Dass die Wirtschaft in der Region nicht sofort brummte, ist kein Wunder, denn anders als an der Ruhr oder in Schlesien gab es an der Elbe keine Kohle und kein Eisenerz. Beide Rohstoffe gelten als von fundamentaler Bedeutung für den Prozess der Industrialisierung. An der Elbe waren die vorhandenen Rohstoffe Getreide, Rüben, Obst, Gemüse, Fleisch, Milch und Salz sowie Wolle und Felle. Erst ab dem späten 19. Jahrhundert wurden die für die Industrialisierung wichtigen Rohstoffe über das Wasser über die Unterelbe bis nach Hamburg transportiert. Die Folge: Hamburg wurde als zentraler Hafen für Norddeutschland immer wichtiger und wuchs beständig weiter. Die Motorisierung der Flüsse nahm ihren Lauf, Brücken aus Stahl wurden ab 1872 über die Elbe nach Süden gebaut und damit das Schienennetz erweitert. Stau- und Hebewerke wurden entlang der Elbe gebaut und Eisbrecher kamen zum Einsatz, um den Handel das ganze Jahr über zu ermöglichen.

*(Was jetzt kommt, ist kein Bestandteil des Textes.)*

-- ==== Sys2Proof/Machine/Ops.lean ====
section
/-! DEFINITION. The named operations over the state: the BUF memory, the table, the end of a command by a
response or by a fault, the reset input, the buffer supply and the host's next input. -/

namespace Sys2Proof.Machine

/-! ### The BUF memory -/

/-- What a position of BUF that is not listed reads as. The host gives every position below `BUFSIZE` a
byte (R6), so this only fixes how a byte 0 is written down. DESIGN CHOICE, assumption 5; unsafe. -/
def Memory.unlisted : Byte := 0

/-- The canonical form: positions strictly rising, and no entry equal to what an unlisted one reads as. -/
abbrev Memory.wf (m : Memory) : Prop :=
  (m.map Prod.fst).Pairwise (· < ·) ∧ ∀ c ∈ m, c.2 ≠ Memory.unlisted

/-- The byte at position `p`. -/
def Memory.read : Memory → Nat → Byte
  | [], _ => Memory.unlisted
  | c :: m, p => if c.1 = p then c.2 else Memory.read m p

/-- The memory with `v` at position `p`, in canonical form again. -/
def Memory.write : Memory → Nat → Byte → Memory
  | [], p, v => if v = Memory.unlisted then [] else [(p, v)]
  | c :: m, p, v =>
    if p < c.1 then (if v = Memory.unlisted then c :: m else (p, v) :: c :: m)
    else if p = c.1 then (if v = Memory.unlisted then m else (p, v) :: m)
    else c :: Memory.write m p v

/-- The memory that holds `bytes` from position `p` on. -/
def Memory.ofBytes (p : Nat) : List Byte → Memory
  | [] => []
  | b :: bs => Memory.write (Memory.ofBytes (p + 1) bs) p b

/-- `BufRead(p)` (R35): the byte `BUF(p)` for `0 <= p < BUFSIZE`, not defined for any other `p`. No side
effect (R40). -/
def bufRead (p : Nat) (s : State) : Option Byte :=
  if p < s.bufSize then some (s.buf.read p) else none

/-! ### The table -/

/-- The table whose entry at every index `i` is `f i`. -/
def tableOfFn (f : Byte → Word) : Table :=
  ⟨⟨(List.range 256).map fun i => f (BitVec.ofNat 8 i)⟩, by simp⟩

/-- `TABLE[i]` as a value (R33): every byte is in range. -/
def tableGet (t : Table) (i : Byte) : Word := t[i.toNat]'i.isLt

/-- `TABLE[i] <- v` (R33): entry `i` replaced, no other changed. -/
def tableSet (t : Table) (i : Byte) (v : Word) : Table := t.set i.toNat v i.isLt

/-! ### The end of a command -/

/-- What every command does at its end: its one response goes out (R93), and the scratch registers hold
unspecified values (R17, R28; assumption 10). -/
def State.endCommand (r : Response) (s : State) : State :=
  { s with
    responses := s.responses ++ [r]
    acc := Config.freeAcc s.draws
    work := Config.freeWork s.draws
    entryIndex := Config.freeEntryIndex s.draws
    bitCount := Config.freeBitCount s.draws
    pos := Config.freePos s.draws
    draws := s.draws + 1 }

/-- `respond(OK, data)` (R11). -/
def respond (data : Word) (s : State) : State := s.endCommand ⟨.ok, data⟩

/-- `raise <Fault>` (R11, R98, R101): the one way a fault is taken. The response is the code with data
`0x0000`; nothing is saved, no handler is entered, and the caller gives the state from before the command. -/
def raise (code : RspCode) (s : State) : State := s.endCommand ⟨code, 0x0000⟩

/-! ### The values of a response -/

/-- `RSP_CODE` (R93), 4 bits. -/
def rspCodeBits : RspCode → BitVec 4
  | .ok => 0x0
  | .illegalCommand => 0x1
  | .boundsError => 0x2
  | .tableNotBuilt => 0x3
  | .accNotInit => 0x4

/-- `(RSP_CODE << 16) | RSP_DATA` as one 20-bit number (R61). -/
def rspPacked (r : Response) : BitVec 20 := rspCodeBits r.code ++ r.data

/-! ### The host's inputs -/

/-- The host's next input and the state in which it has been taken, `none` when there is none. -/
def takeInput (s : State) : Option (HostInput × State) :=
  match s.hostInputs with
  | [] => none
  | x :: rest => some (x, { s with hostInputs := rest })

/-- The state with one more command presented, to be the next that is taken. -/
def presentNext (w : CommandWord) (s : State) : State :=
  { s with hostInputs := .command w :: s.hostInputs }

/-- The reset input (R112): the flags go to 0; every entry of TABLE, CRC and the scratch registers become
unspecified (R12, assumption 9); the configuration is not touched; the responses already given stay given. -/
def applyReset (s : State) : State :=
  { s with
    table := tableOfFn (Config.freeEntry s.draws)
    tvalid := false
    crc := Config.freeCrc s.draws
    cvalid := false
    acc := Config.freeAcc s.draws
    work := Config.freeWork s.draws
    entryIndex := Config.freeEntryIndex s.draws
    bitCount := Config.freeBitCount s.draws
    pos := Config.freePos s.draws
    draws := s.draws + 1 }

/-- The host's change of `BUF` and `BUFSIZE` between commands (R60, R125). -/
def supplyBuffer (bytes : List Byte) (s : State) : State :=
  { s with buf := Memory.ofBytes 0 bytes, bufSize := bytes.length }

/-- A word that spells no command (R95): decided from the word alone. -/
def illegalCommand (s : State) : Host.Outcome State Fault Refusal := .next (raise .illegalCommand s)

end Sys2Proof.Machine
end

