-- ==== Sys2Proof/Tests/Slice0.lean ====
section
/-! SUPPORT. The model's own tests. Every expected value is the spec's: 95_test_vectors.md, the worked
examples of the rules, or a word written out from 30_encoding.md. -/

namespace Sys2Proof.Tests

open Sys2Proof Sys2Proof.Machine

set_option maxRecDepth 8192

/-! ### Small states -/

/-- The block with the given flags and accumulator, its table built when `tvalid` is, the given buffer at
its port and the given inputs to come. -/
def block (tvalid cvalid : Bool) (crc : Word) (bytes : List Byte) (inputs : List HostInput) : State :=
  { State.reset with
    table := if tvalid then builtTable else State.reset.table
    tvalid := tvalid
    cvalid := cvalid
    crc := crc
    bufSize := bytes.length
    buf := Memory.ofBytes 0 bytes
    hostInputs := inputs }

/-- The ASCII bytes of `123456789`. -/
def digits : List Byte := [0x31, 0x32, 0x33, 0x34, 0x35, 0x36, 0x37, 0x38, 0x39]

/-- What a command shows and leaves: its responses, TVALID, CVALID, CRC. -/
def shows (o : Host.Outcome State Fault Refusal) : Option (List Response × Bool × Bool × Word) :=
  match o with
  | .next t => some (t.responses, t.tvalid, t.cvalid, t.crc)
  | .fault _ | .refused _ => none

/-! ### WellFormed: an ill-formed term for each check (R58, R59) -/

theorem test_wellFormed_byte_too_large : (SourceCommand.tread (.number 256)).wellFormed = false := by decide
theorem test_wellFormed_byte_negative : (SourceCommand.crcupd (.number (-1))).wellFormed = false := by decide
theorem test_wellFormed_quoted_not_printable :
    (SourceCommand.refl8 (.quoted '\n')).wellFormed = false := by decide
theorem test_wellFormed_length_too_large : (SourceCommand.cksum (.number 65536)).wellFormed = false := by decide
theorem test_wellFormed_length_quoted : (SourceCommand.cksum (.quoted 'A')).wellFormed = false := by decide
theorem test_wellFormed_string_not_printable :
    (SourceCommand.crcstr ['1', '\t']).wellFormed = false := by decide
theorem test_wellFormed_bounds : (SourceCommand.tread (.number 255)).wellFormed = true ∧
    (SourceCommand.checksum (.number 65535)).wellFormed = true ∧
    (SourceCommand.crcstr ['1', '2']).wellFormed = true := by decide

/-! ### Decoding: words written out bit by bit from R49 to R53 -/

theorem test_decode_tbuild : decode 0b00000001_00000000_0000000000000000 = .ok .tbuild := by decide
theorem test_decode_tread : decode 0b00000010_00000000_00000000_10000010 = .ok (.tread 0x82) := by decide
theorem test_decode_refl8 : decode 0b00000011_00000000_00000000_01000001 = .ok (.refl8 0x41) := by decide
theorem test_decode_crcinit : decode 0b00000100_00000000_0000000000000000 = .ok .crcinit := by decide
theorem test_decode_crcupd : decode 0b00000101_00000000_00000000_11111110 = .ok (.crcupd 0xFE) := by decide
theorem test_decode_crcfin : decode 0b00000110_00000000_0000000000000000 = .ok .crcfin := by decide
theorem test_decode_cksum : decode 0b00000111_00000000_1000000000001001 = .ok (.cksum 0x8009) := by decide
theorem test_decode_stat : decode 0b00001000_00000000_0000000000000000 = .ok .stat := by decide

/-- 95_test_vectors.md section 6: a word refused for each of the reasons of R95. -/
theorem test_decode_refused : decode 0x00000000 = .error .undefinedOpcode ∧
    decode 0x09000000 = .error .undefinedOpcode ∧ decode 0x08008000 = .error .operandBits ∧
    decode 0x0500FF00 = .error .operandBits ∧ decode 0x02FF0001 = .error .reservedField ∧
    decode 0x07010000 = .error .reservedField := by decide

/-- The examples of R58. -/
theorem test_encode_examples : encode .tbuild = 0x01000000 ∧ encode (.tread 0x82) = 0x02000082 ∧
    encode (.refl8 1) = 0x03000001 ∧ encode (.crcupd 0x41) = 0x05000041 ∧
    encode (.cksum 9) = 0x07000009 ∧ encode .stat = 0x08000000 := by decide

theorem test_decodeTableWord : decodeTableWord 32 0x020000FF = some (.tread 0xFF) ∧
    decodeTableWord 32 0x01000001 = none := by decide

/-- A word of the opcode table, presented, is what the next step runs. -/
theorem test_withFetchWord : shows (step (State.reset.withFetchWord 32 0x03000041)) =
    some ([⟨.ok, 0x0082⟩], false, false, 0) := by decide

/-! ### The spec's tables -/

/-- 95_test_vectors.md section 2, indices 0 to 63. -/
def specReflection0 : List Byte := [
  0x00, 0x80, 0x40, 0xC0, 0x20, 0xA0, 0x60, 0xE0, 0x10, 0x90, 0x50, 0xD0, 0x30, 0xB0, 0x70, 0xF0,
  0x08, 0x88, 0x48, 0xC8, 0x28, 0xA8, 0x68, 0xE8, 0x18, 0x98, 0x58, 0xD8, 0x38, 0xB8, 0x78, 0xF8,
  0x04, 0x84, 0x44, 0xC4, 0x24, 0xA4, 0x64, 0xE4, 0x14, 0x94, 0x54, 0xD4, 0x34, 0xB4, 0x74, 0xF4,
  0x0C, 0x8C, 0x4C, 0xCC, 0x2C, 0xAC, 0x6C, 0xEC, 0x1C, 0x9C, 0x5C, 0xDC, 0x3C, 0xBC, 0x7C, 0xFC]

Die erste elbvertiefungsähnliche Aktion startete übrigens 1832 - dank der Dampfschifffahrt. In jenem Jahr wurde der erste Dampfbagger in Betrieb genommen, um das Elbfahrwasser von den bis dahin gefürchteten Untiefen zu befreien. Diese Aktion machte wiederum den Weg für die vielen Ewer, Jollen und Küstenmotorschiffe, wie die "Greundiek" oder die "Iris-Jörg" frei, die Stade, Wischhafen und Hamburg ansteuerten und lange Zeit eine günstige Konkurrenz zur Eisenbahn für den Massengütertransport darstellten. Mit den Schiffen wurden unter anderem Kalksteine nach Buxtehude oder Kohle und Öl nach Stade geliefert. Und damit die Güter ihr Ziel auch sicher erreichten, wurde ein Netz von Leuchttürmen installiert, das noch heute weithin sichtbar ist und die Landschaft prägt. Und was es sonst noch alles zwischen Elbe und Oste zu entdecken gibt, wird im Juni in einem Katalog präsentiert.